The phrase 'your uni days will be the best of your life' did not immediately fill me with much optimism. You see, my introduction to university took place in September 2020, in the midst of the COVID-19 pandemic.
As a student at that time, it was during a moment of logging on to yet another Zoom lecture that I figured that if this was the best period of my life then rock bottom could not be far off. (I realise now that I was being overly melodramatic in the grand scheme of things.) But the absence of any real college experience was a tough pill to swallow. This disappointment was particularly acute when it came to my social and dating experiences – or, more accurately, the lack of them.
As a fresher I had no idea what university would actually be like. I believed that I was missing out on some extraordinary romantic experience thanks to glamorised fictional depictions and secondhand narratives of student dating. In place of any personal experience, I had dubious anecdotes and stereotypical ideas.
I had heard legendary tales of spontaneous nights out, promising first dates and gloriously cringey hook-ups. These were the ideas recounted by friends and supported by fictional narratives. Tropes and clichés about college romances thrive in rom-coms and romance novels but the simultaneous curse and blessing that is social media has even more to answer for. TikTok and Instagram glorify student relationships and appear to categorise the dating experience into two imprecise groupings.
There are those who have strong, long-term relationships: meaningful pairings which are presented as so wholesome and sweet that it borders on nauseating for singletons like myself. On the other hand, social media suggests that there are individuals who thrive off the freedom and sexual assurance traditionally associated with youth by coupling and uncoupling faster than any Love Island duo. Unsurprisingly, my expectation was that college dating would be scandalous and exciting in all the best ways.
So when the pandemic threw all ideas of a normal uni life – including dating – out of the window, I was certain that I was missing out on something crucial. Instead of taking advantage of my freedom and planning regular nights out, my first foray into university life involved spending more time than ever at home with my parents and sisters. Trying to kiss a hundred frogs in order to find your prince meets some practical obstacles when masks are involved.
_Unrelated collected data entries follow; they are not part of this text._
/-- High 64 bits of the signed product (R181). -/
def mulHigh (a b : Word) : Word := BitVec.ofInt 64 (a.toInt * b.toInt / (2 ^ 64 : Nat))
/-- High 64 bits of the unsigned product (R181). -/
def mulHighN (a b : Word) : Word := wordOf (a.toNat * b.toNat / 2 ^ 64)
/-- The signed quotient of R135. -/
def divSigned (a b : Word) : Word := if b = 0 then BitVec.allOnes 64 else a.sdiv b
/-- The unsigned quotient of R135. -/
def divUnsigned (a b : Word) : Word := if b = 0 then BitVec.allOnes 64 else a / b
/-- The signed remainder of R135. -/
def remSigned (a b : Word) : Word := if b = 0 then a else a.srem b
/-- The unsigned remainder of R135. -/
def remUnsigned (a b : Word) : Word := if b = 0 then a else a % b
/-- k = B[5:0] of the shifts (R181). -/
def shiftCount (b : Word) : Nat := b.toNat % 64
/-- The lesser as signed values. -/
def minSigned (a b : Word) : Word := if a.slt b then a else b
/-- The greater as signed values. -/
def maxSigned (a b : Word) : Word := if a.slt b then b else a
/-- The lesser as unsigned values. -/
def minUnsigned (a b : Word) : Word := if a.ult b then a else b
/-- The greater as unsigned values. -/
def maxUnsigned (a b : Word) : Word := if a.ult b then b else a
/-- Leading zeros, 64 for zero (R181). -/
def leadingZeros (a : Word) : Nat := if a = 0 then 64 else 63 - Nat.log2 a.toNat
/-- Trailing zeros, 64 for zero (R181). -/
def trailingZeros (a : Word) : Nat := ((List.range 64).find? (fun i => a.getLsbD i)).getD 64
/-- 1 for a predicate that holds, 0 otherwise. -/
def boolWord (p : Bool) : Word := if p then 1 else 0

/-- `add` (R181). -/
def execAdd (d a b : BitVec 5) (s : State) : Host.Outcome State Fault Refusal :=
  .next (s.result d (s.rd a + s.rd b))

/-- `sub` (R181). -/
def execSub (d a b : BitVec 5) (s : State) : Host.Outcome State Fault Refusal :=
  .next (s.result d (s.rd a - s.rd b))

/-- `mul` (R181). -/
def execMul (d a b : BitVec 5) (s : State) : Host.Outcome State Fault Refusal :=
  .next (s.result d (s.rd a * s.rd b))

/-- `mulh` (R181). -/
def execMulh (d a b : BitVec 5) (s : State) : Host.Outcome State Fault Refusal :=
  .next (s.result d (mulHigh (s.rd a) (s.rd b)))

/-- `mulhn` (R181). -/
def execMulhn (d a b : BitVec 5) (s : State) : Host.Outcome State Fault Refusal :=
  .next (s.result d (mulHighN (s.rd a) (s.rd b)))

/-- `div` (R135, R182): four rotations. -/
def execDiv (d a b : BitVec 5) (s : State) : Host.Outcome State Fault Refusal :=
  .next (s.divDone d (s.rd b) (divSigned (s.rd a) (s.rd b)))

/-- `divn` (R135, R182): four rotations. -/
def execDivn (d a b : BitVec 5) (s : State) : Host.Outcome State Fault Refusal :=
  .next (s.divDone d (s.rd b) (divUnsigned (s.rd a) (s.rd b)))

/-- `rem` (R135, R182): four rotations. -/
def execRem (d a b : BitVec 5) (s : State) : Host.Outcome State Fault Refusal :=
  .next (s.divDone d (s.rd b) (remSigned (s.rd a) (s.rd b)))

/-- `remn` (R135, R182): four rotations. -/
def execRemn (d a b : BitVec 5) (s : State) : Host.Outcome State Fault Refusal :=
  .next (s.divDone d (s.rd b) (remUnsigned (s.rd a) (s.rd b)))

/-- `and` (R181). -/
def execAnd (d a b : BitVec 5) (s : State) : Host.Outcome State Fault Refusal :=
  .next (s.result d (s.rd a &&& s.rd b))

/-- `or` (R181). -/
def execOr (d a b : BitVec 5) (s : State) : Host.Outcome State Fault Refusal :=
  .next (s.result d (s.rd a ||| s.rd b))

/-- `xor` (R181). -/
def execXor (d a b : BitVec 5) (s : State) : Host.Outcome State Fault Refusal :=
  .next (s.result d (s.rd a ^^^ s.rd b))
In 2022 I’ve finally got an invite to the party that the pandemic interrupted and I feel the impulse to make up for the delay. The fact that I am halfway through my undergraduate degree adds to the sense of urgency. I have this internalised belief that I will have wasted my university experience if I do not have some great campus love story (or stories!) to pass down through the ages. I feel like I’m trying to cram an unforgettable social life into my remaining years of studying. Having lost a portion of my student experience to a virus, I am ill-inclined to lose the rest of it to insecurity.
Now that the pandemic-shaped obstacle has for the most part been removed from my university timetable, I should theoretically be maximising all dating avenues. But the truth is that dating hasn’t magically become easy. There’s been no electric eye contact across a crowded lecture hall and nights out have had a welcome sense of normalcy; making friends has taken precedence over romance. In fact, college dating has been far more tentative and unassuming than any clichéd novel would suggest. Instead of chance encounters or dramatic meet-cutes, there are awkward attempts to differentiate between going for a coffee and 'going for a coffee'.
Painfully awkward though much of this is, I am in a weird way appreciative of it. After a period of online socialising I cannot help but enjoy the chance for organic conversations or cringe-inducing first acquaintances. Like much of our post-COVID lives, my perceptions and expectations of dating have changed. The pandemic has left me feeling a need to make up for lost time while reminding me to appreciate every moment.
My college dating experience has not been the love story that I anticipated. However, it has prompted me to be comfortable with the difference between what something 'should' be and what it truly is. This is not to say that the two can never be reconciled or that I have given up on experiencing a great uni romance. Whatever happens, I will allow it to develop into what it 'could' be.